According to World Bank data, due to the narrow private sector, 40% of employment is concentrated in the agricultural sector, while only 60% obtain some income from it. Weak institutions and property rights limit financial inclusion and access to finance, and private sector credit only accounts for 3% of GDP.

Spending on security (national security and police) reached about 28% of GDP in 2019, while low-income countries averaged about 3% of GDP, bringing total public spending to about 57 % of GDP. According to the World Bank In the 2020 business environment ranking, the country is ranked 173 out of 190 countries, and its development is affected by insecurity, political instability, inadequate infrastructure and weak institutions.

Why did Afghan aid fall The Afghan economy is facing severe challenges, and international support began to weaken even before the Taliban took power.
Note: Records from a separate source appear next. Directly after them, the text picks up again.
-- ==== Sys2Proof/Machine/Cards.lean ====
section
/-! DEFINITION. The custodian card slots (R496 to R509). -/

namespace Sys2Proof.Machine

/-! ### Fields (R509) -/

def Card.classMode (c : Card) : Nat := bits32 c.ctrl 0 2
/-- clk_div: values outside 20 to 100 act as 25. -/
def Card.clkDiv (c : Card) : Nat := let d := bits32 c.ctrl 4 7; if 20 ≤ d && d ≤ 100 then d else 25
def Card.retries (c : Card) : Nat := bits32 c.ctrl 11 3
def Card.maxD (c : Card) : Nat := bits32 c.ctrl 16 5
/-- One card clock in ns. -/
def Card.clkNs (c : Card) : Nat := 10 * c.clkDiv

namespace Cr
def ok : Nat := 0
def cardGone : Nat := 1
def noCard : Nat := 2
def noAtr : Nat := 3
def atrInvalid : Nat := 4
def noT0 : Nat := 5
def paramUnsupported : Nat := 6
def ppsFailed : Nat := 7
def parity : Nat := 8
def timeout : Nat := 9
def procInvalid : Nat := 10
def notActive : Nat := 11
def notAllowed : Nat := 12
def aborted : Nat := 13
def vccFault : Nat := 14
end Cr

/-! ### Transmission parameters (R496, R500) -/

/-- Fi of a code of TA1. -/
def fiOf (code : Nat) : Option Nat := match code with | 0 | 1 => some 372 | 9 => some 512 | _ => none
/-- Di of a code of TA1. -/
def diOf (code : Nat) : Option Nat :=
  match code with | 1 => some 1 | 2 => some 2 | 3 => some 4 | 4 => some 8 | 5 => some 16 | 6 => some 32 | 8 => some 12 | 9 => some 20
                  | _ => none
/-- The code of a supported Di. -/
def diCode (d : Nat) : Nat := match d with | 2 => 2 | 4 => 3 | 8 => 4 | 16 => 5 | 12 => 8 | _ => 1
/-- Supported Di for a Fi, highest first. -/
def disOf (fi : Nat) : List Nat := if fi = 372 then [12, 4, 2, 1] else [16, 8, 4, 2, 1]

/-- Fields of CARD_PARAMS. -/
def Card.fi (c : Card) : Nat := (fiOf (bits32 c.params 0 4)).getD 372
def Card.wi (c : Card) : Nat := let w := bits32 c.params 16 8; if w = 0 then 10 else w
/-- WT in ns: 960 × WI × Fi / f (R496). -/
def Card.wtNs (c : Card) : Nat := 960 * c.wi * c.fi * c.clkNs
/-- The initial WT. -/
def Card.initialWtNs (c : Card) : Nat := 960 * 10 * 372 * c.clkNs

/-! ### The ATR -/

/-- What an ATR says, once as many characters have arrived as its structure needs. -/
structure Atr where
  len : Nat := 2
  ta1 : Option Byte := none
  tc1 : Option Byte := none
  tc2 : Option Byte := none
  ta2 : Option Byte := none
  /-- first TA after T = 15 -/
  t15 : Option Byte := none
  protos : List Nat := []
  deriving DecidableEq, Repr

/-- The interface characters from position `i`, of level `lv`, whose presence bits are `y`, in the scope of protocol `t`. -/
def atrWalk (l : List Byte) : Nat → Nat → Nat → Nat → Nat → Atr → Option Atr
  | 0, _, _, _, _, _ => none
  | n + 1, i, lv, y, t, a =>
    let ta := if y.testBit 0 then 1 else 0
    let tb := if y.testBit 1 then 1 else 0
    let tc := if y.testBit 2 then 1 else 0
    let last := i + ta + tb + tc
    if l.length < last + (if y.testBit 3 then 1 else 0) then none
    else
      let A := if ta = 1 then l[i]? else none
      let C := if tc = 1 then l[i + ta + tb]? else none
      let a := { a with ta1 := if lv = 1 then A else a.ta1, tc1 := if lv = 1 then C else a.tc1, ta2 := if lv = 2 then A else a.ta2,
                        tc2 := if lv = 2 then C else a.tc2, t15 := if t = 15 && a.t15.isNone then A else a.t15 }
      if y.testBit 3 then
        let td := byteAt l last
        atrWalk l n (last + 1) (lv + 1) (td / 16) (td % 16) { a with protos := a.protos ++ [td % 16] }
      else some { a with len := last }

/-- TCK is required when a protocol other than T = 0 is indicated. -/
def Atr.tck (a : Atr) : Bool := a.protos.any (· != 0)

/-- The ATR's structure; `len` is its whole length with historical characters and TCK. None while more characters must come. -/
def parseAtr (l : List Byte) : Option Atr :=
  if l.length < 2 then none
  else (atrWalk l 8 2 1 (byteAt l 1 / 16) 0 {}).map fun a => { a with len := a.len + byteAt l 1 % 16 + b2n a.tck }

/-- TCK correct: the exclusive or of T0 to TCK is zero. -/
def tckOk (l : List Byte) : Bool := (l.drop 1).foldl (· ^^^ ·) 0 == 0

/-- T = 0 is offered (R498 step 6). -/
def Atr.offersT0 (a : Atr) : Bool :=
  let p := a.protos.filter (· != 15)
  (p.isEmpty || p.contains 0) && (match a.ta2 with | some b => b.toNat % 16 == 0 | none => true)

/-- Fi and Di of TA1 are a supported pair. -/
def ta1Supported (b : Byte) : Bool :=
  match fiOf (b.toNat / 16), diOf (b.toNat % 16) with
  | some fi, some di => (disOf fi).contains di
  | _, _ => false

/-- PPS1 for TA1: its Fi when supported, else 372; the highest supported Di not above TA1's and not above max_d (R500). -/
def pps1For (b : Byte) (maxD : Nat) : Byte :=
  let fc := b.toNat / 16
  let fiCode := if (fiOf fc).isSome then fc else 1
  let fi := (fiOf fiCode).getD 372
  let top := min ((diOf (b.toNat % 16)).getD 1) (max 1 maxD)
  let d := ((disOf fi).find? fun d => d ≤ top).getD 1
  byte (fiCode * 16 + diCode d)

/-- CARD_PARAMS from Fi and Di codes and the ATR's N and WI. -/
def paramsWord (codes : Byte) (a : Atr) (pps : Bool) : Word32 :=
  w32 (codes.toNat / 16 + codes.toNat % 16 * 16 + (match a.tc1 with | some n => n.toNat | none => 0) * 256 +
    (match a.tc2 with | some w => w.toNat | none => 10) * 65536 + b2n pps * 2 ^ 24)

/-! ### Ends of commands and deactivation (R501, R506) -/

/-- A TPDU runs. -/
def Card.inTpdu (c : Card) : Bool := match c.phase with | .header | .proc | .data _ | .sw2 => true | _ => false

/-- CARD_RESULT is set, the command is over and `done` rises. -/
def Card.finish (c : Card) (result : Nat) : Card :=
  let outcome := if !c.inTpdu then 0 else if result = Cr.ok then 3 else if c.sent < 5 then 1 else 2
  let tp := c.inTpdu
  { c with result := w32 (result + (if tp then b2n c.procSeen * 256 + b2n c.swSeen * 512 + c.sent % 512 * 4096 else 0) + outcome * 1024 + 2 ^ 31),
           busy := false, phase := .idle, irq := c.irq ||| 1, aborting := false }

/-- The contacts are being driven low. -/
def Card.toDeactivating (c : Card) (now : Nat) : Card :=
  if c.state == .empty || c.state == .present then { c with phase := .idle }
  else { c with state := .deactivating, phase := .idle, since := now, endAfter := false }

/-- A failure ends the command with a result and deactivates the card. -/
def Card.fail (c : Card) (result now : Nat) : Card := { (c.finish result).toDeactivating now with next := 0 }

/-- A deactivation after which the activation goes on: 1 at class B, 2 at the same class without PPS. -/
def Card.again (c : Card) (next now : Nat) : Card := { c.toDeactivating now with next, busy := true }

/-- NO_ATR, or class C not offered: class B follows under class_mode 0 (R499). -/
def Card.noAtr (c : Card) (result now : Nat) : Card :=
  if c.cls = 1 && (c.classMode = 0 || c.classMode = 3) && !c.triedB then c.again 1 now else c.fail result now

/-- A PPS failure (R500). -/
def Card.ppsFail (c : Card) (now : Nat) : Card :=
  if c.ppsFailed then c.fail Cr.ppsFailed now else { c.again 2 now with ppsFailed := true }

/-! ### Sending (R502, R503) -/

/-- Length of P3 in bytes for the direction. -/
def Card.p3Len (c : Card) : Nat := let p := bits32 c.p3 0 8; if bit32 c.p3 8 && p = 0 then 256 else p
/-- The slot receives data in this TPDU. -/
def Card.receives (c : Card) : Bool := bit32 c.p3 8
def Card.ins (c : Card) : Byte := byte (bits32 c.hdr 8 8)

/-- The bytes of the PPS request. -/
def Card.ppsBytes (c : Card) : List Byte :=
  let p := byte (bits32 c.params 0 4 * 16 + bits32 c.params 4 4)
  [0xFF, 0x10, p, 0xFF ^^^ 0x10 ^^^ p]

/-- The character that the slot sends next, none while it waits for the card. -/
def Card.toSend (c : Card) : Option Byte :=
  match c.phase with
  | .pps => if c.sent < 4 then c.ppsBytes[c.sent]? else none
  | .header => if c.sent < 4 then some (byte (bits32 c.hdr (8 * c.sent) 8)) else if c.sent = 4 then some (byte (bits32 c.p3 0 8)) else none
  | .data _ => if c.receives then none else some (Tbl.get 0 c.data (c.sent - 5))
  | _ => none

/-- The slot with the character it now sends driven on IO. -/
def State.cardSend (s : State) (n : Nat) (c : Card) : State :=
  let s := s.setCard n { c with since := s.now }
  match c.toSend with
  | some b => s.emit (.cardChar n b)
  | none => s

/-- Data bytes left to send or receive. -/
def Card.remaining (c : Card) : Nat := if c.receives then c.p3Len - c.got else c.p3Len - (c.sent - 5)

/-- The phase after a data byte, or after the procedure byte that allows data. -/
def Card.dataPhase (c : Card) (one : Bool) : Card := if c.remaining = 0 then { c with phase := .proc } else { c with phase := .data one }

/-! ### Activation (R498 to R500) -/

/-- Step 1 for a class: 1 C, 2 B. -/
def State.cardPowerUp (s : State) (n : Nat) (c : Card) (cls : Nat) : State :=
  (s.setCard n { c with state := .activating, busy := true, phase := .vcc, cls, atr := [], inverse := false, since := s.now, sent := 0,
                        got := 0, repeats := 0, ppsGot := [], params := 0x000A0011, next := 0 }).emit (.cardPower n true cls)

/-- The slot is ACTIVE and the command has ended with OK. -/
def Card.activated (c : Card) : Card := { (c.finish Cr.ok) with state := .active }

/-- Steps 5 to 7 once the whole ATR has arrived. -/
def State.atrDone (s : State) (n : Nat) (c : Card) (a : Atr) : State :=
  let ind := match a.t15 with | some b => b.toNat % 64 | none => 63
  let c := { c with clkStopMode := match a.t15 with | some b => b.toNat / 64 | none => 0 }
  if a.len > 33 || (a.tck && !tckOk c.atr) then s.setCard n (c.fail Cr.atrInvalid s.now)
  else if c.cls = 1 && !(ind.testBit 2) && (c.classMode = 0 || c.classMode = 3) && !c.triedB then s.setCard n (c.again 1 s.now)
  else if !a.offersT0 then s.setCard n (c.fail Cr.noT0 s.now)
  else match a.ta2, a.ta1 with
    | some t2, t1 =>
      let codes := t1.getD 0x11
      if t2.toNat.testBit 4 || !ta1Supported codes then s.setCard n (c.fail Cr.paramUnsupported s.now)
      else s.setCard n ({ c with params := paramsWord codes a false }).activated
    | none, none => s.setCard n ({ c with params := paramsWord 0x11 a false }).activated
    | none, some t1 =>
      if c.ppsFailed then s.setCard n ({ c with params := paramsWord 0x11 a false }).activated
      else s.cardSend n { c with params := paramsWord (pps1For t1 c.maxD) a false, phase := .pps, sent := 0, ppsGot := [] }

/-- A character of the ATR; TS comes no earlier than 400 clocks after RST rises, which is 1,000 clocks after CLK starts (R498). -/
def State.atrChar (s : State) (n : Nat) (c : Card) (b : Byte) : State :=
  let first := c.atr.isEmpty
  if first && s.now - c.since < 1400 * c.clkNs then s.setCard n (c.noAtr Cr.noAtr s.now) else
  let c := { c with phase := .atr, atr := c.atr ++ [b], since := s.now, inverse := if first then b == 0x3F else c.inverse }
  if first && b != 0x3B && b != 0x3F then s.setCard n (c.fail Cr.atrInvalid s.now)
  else match parseAtr c.atr with
    | none => if c.atr.length ≥ 33 then s.setCard n (c.fail Cr.atrInvalid s.now) else s.setCard n c
    | some a =>
      if a.len > 33 then s.setCard n (c.fail Cr.atrInvalid s.now)
      else if c.atr.length < a.len then s.setCard n c else s.atrDone n c a

/-! ### Receiving (R502, R503) -/

/-- A procedure byte. -/
def State.procByte (s : State) (n : Nat) (c : Card) (b : Byte) : State :=
  let c := { c with procSeen := true, since := s.now }
  let hi := b.toNat / 16
  if b == 0x60 then s.setCard n c
  else if b == c.ins then s.cardSend n (c.dataPhase false)
  else if b == c.ins ^^^ 0xFF then s.cardSend n (c.dataPhase true)
  else if hi == 6 || hi == 9 then s.setCard n { c with swSeen := true, sw1 := b, phase := .sw2 }
  else s.setCard n (c.fail Cr.procInvalid s.now)

/-- SW2 ends the TPDU with OK; a freeze or an abort then deactivates. -/
def State.sw2Byte (s : State) (n : Nat) (c : Card) (b : Byte) : State :=
  let c := { c with sw := w32 (c.sw1.toNat + b.toNat * 256 + c.got % 512 * 65536) }
  let after := c.endAfter
  let c := c.finish Cr.ok
  s.setCard n (if after then c.toDeactivating s.now else c)

/-- A character received with good parity. -/
def State.cardChar (s : State) (n : Nat) (c : Card) (b : Byte) : State :=
  let c := { c with repeats := 0 }
  if c.aborting then s.setCard n (c.fail Cr.aborted s.now)
  else match c.phase with
    | .vcc | .atr => s.atrChar n c b
    | .pps =>
      if c.sent < 4 then s
      else
        let got := c.ppsGot ++ [b]
        let c := { c with ppsGot := got, since := s.now }
        if got != c.ppsBytes.take got.length then s.setCard n (c.ppsFail s.now)
        else if got.length < 4 then s.setCard n c
        else s.setCard n ({ c with params := c.params ||| 0x01000000 }).activated
    | .proc => s.procByte n c b
    | .data one =>
      if !c.receives then s
      else
        let c := { c with data := Tbl.set 0 c.data (c.got % 256) b, got := c.got + 1, since := s.now }
        s.setCard n (if one || c.remaining = 0 then { c with phase := .proc } else c)
    | .sw2 => s.sw2Byte n c b
    | _ => s

/-- A character received with a parity error: IO is pulled low, and after the retries the slot deactivates. -/
def State.cardParity (s : State) (n : Nat) (c : Card) : State :=
  let listening := match c.phase with
    | .vcc | .atr | .proc | .sw2 => true
    | .pps => c.sent ≥ 4
    | .data _ => c.receives
    | _ => false
  if !listening then s
  else if c.repeats ≥ c.retries then s.setCard n (c.fail Cr.parity s.now)
  else (s.setCard n { c with repeats := c.repeats + 1, since := s.now }).emit (.cardError n)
One of the main reasons for this decline is that the international force dropped from more than 130,000 in 2011 to around 15,000 in 2014.

The Congressional Research Service pointed out that 90% of the Afghan population this year lived on less than US$2 a year. It warned that the loss of US support would weaken one of the smallest economies in the world.

At the end of 2020, foreign donors gathered in Geneva pledged to provide Afghanistan with US$12 billion in aid over the next four years, a reduction of 20% from the previous four years. Some aid agencies have provided new conditions for funding based on the progress of human rights and the progress of peace negotiations between the government and the Taliban.

Can the Taliban obtain financial assets in Afghanistan According to a statement issued by the countrys central bank, Da Afghanistan Bank (DAB), as of June 21, the bank had assets worth 784.6 billion afghanis. Assets include gold reserves worth 102.7 billion Afghanis and foreign currency.

The cash reserves are worth 28.7 billion Afghans. In terms of overseas assets, DAB reserves of approximately US$9 billion are held in the form of treasury and gold, of which a considerable part is in the Federal Reserve Board of the United States. According to reports, in accordance with international standards. A tweet by DAB President Ajmal Ahmady. The United States has frozen all these reserves, making the Taliban inaccessible.

It also stopped shipping dollars to the country, which pushed the Afghan currency to historical lows. The DABs June statement also stated that the banks investment value was US$6.1 billion. The June report did not provide detailed information on these investments, but the breakdown in the year-end report-showed that most were in the form of U.S. Treasury bills and bonds.

This means that most of Afghanistans assets are abroad, and since the Taliban are on the international sanctions list, they will not be able to seize any of them. Therefore, we can say that the funds available to the Taliban may account for 0.1-0.2% of the total Afghans international reserves.

Ahmadi said that without the approval of the Ministry of Finance, it is unlikely that any donor will support the Taliban government. In addition, the International Monetary Fund (IMF) plans to pay Afghanistan next week about US$460 million in emergency foreign exchange reserves, the Special Drawing Rights (SDR). But after the Taliban took over, the transfer has stalled. As a general rule, if the government is deemed legal, it cannot use its new or existing special drawing rights.

At present, according to data from the International Monetary Fund, Afghanistan has 37.16 million special drawing rights, which is equivalent to more than 52 million U.S. dollars. How much Afghan resources can the Taliban obtain.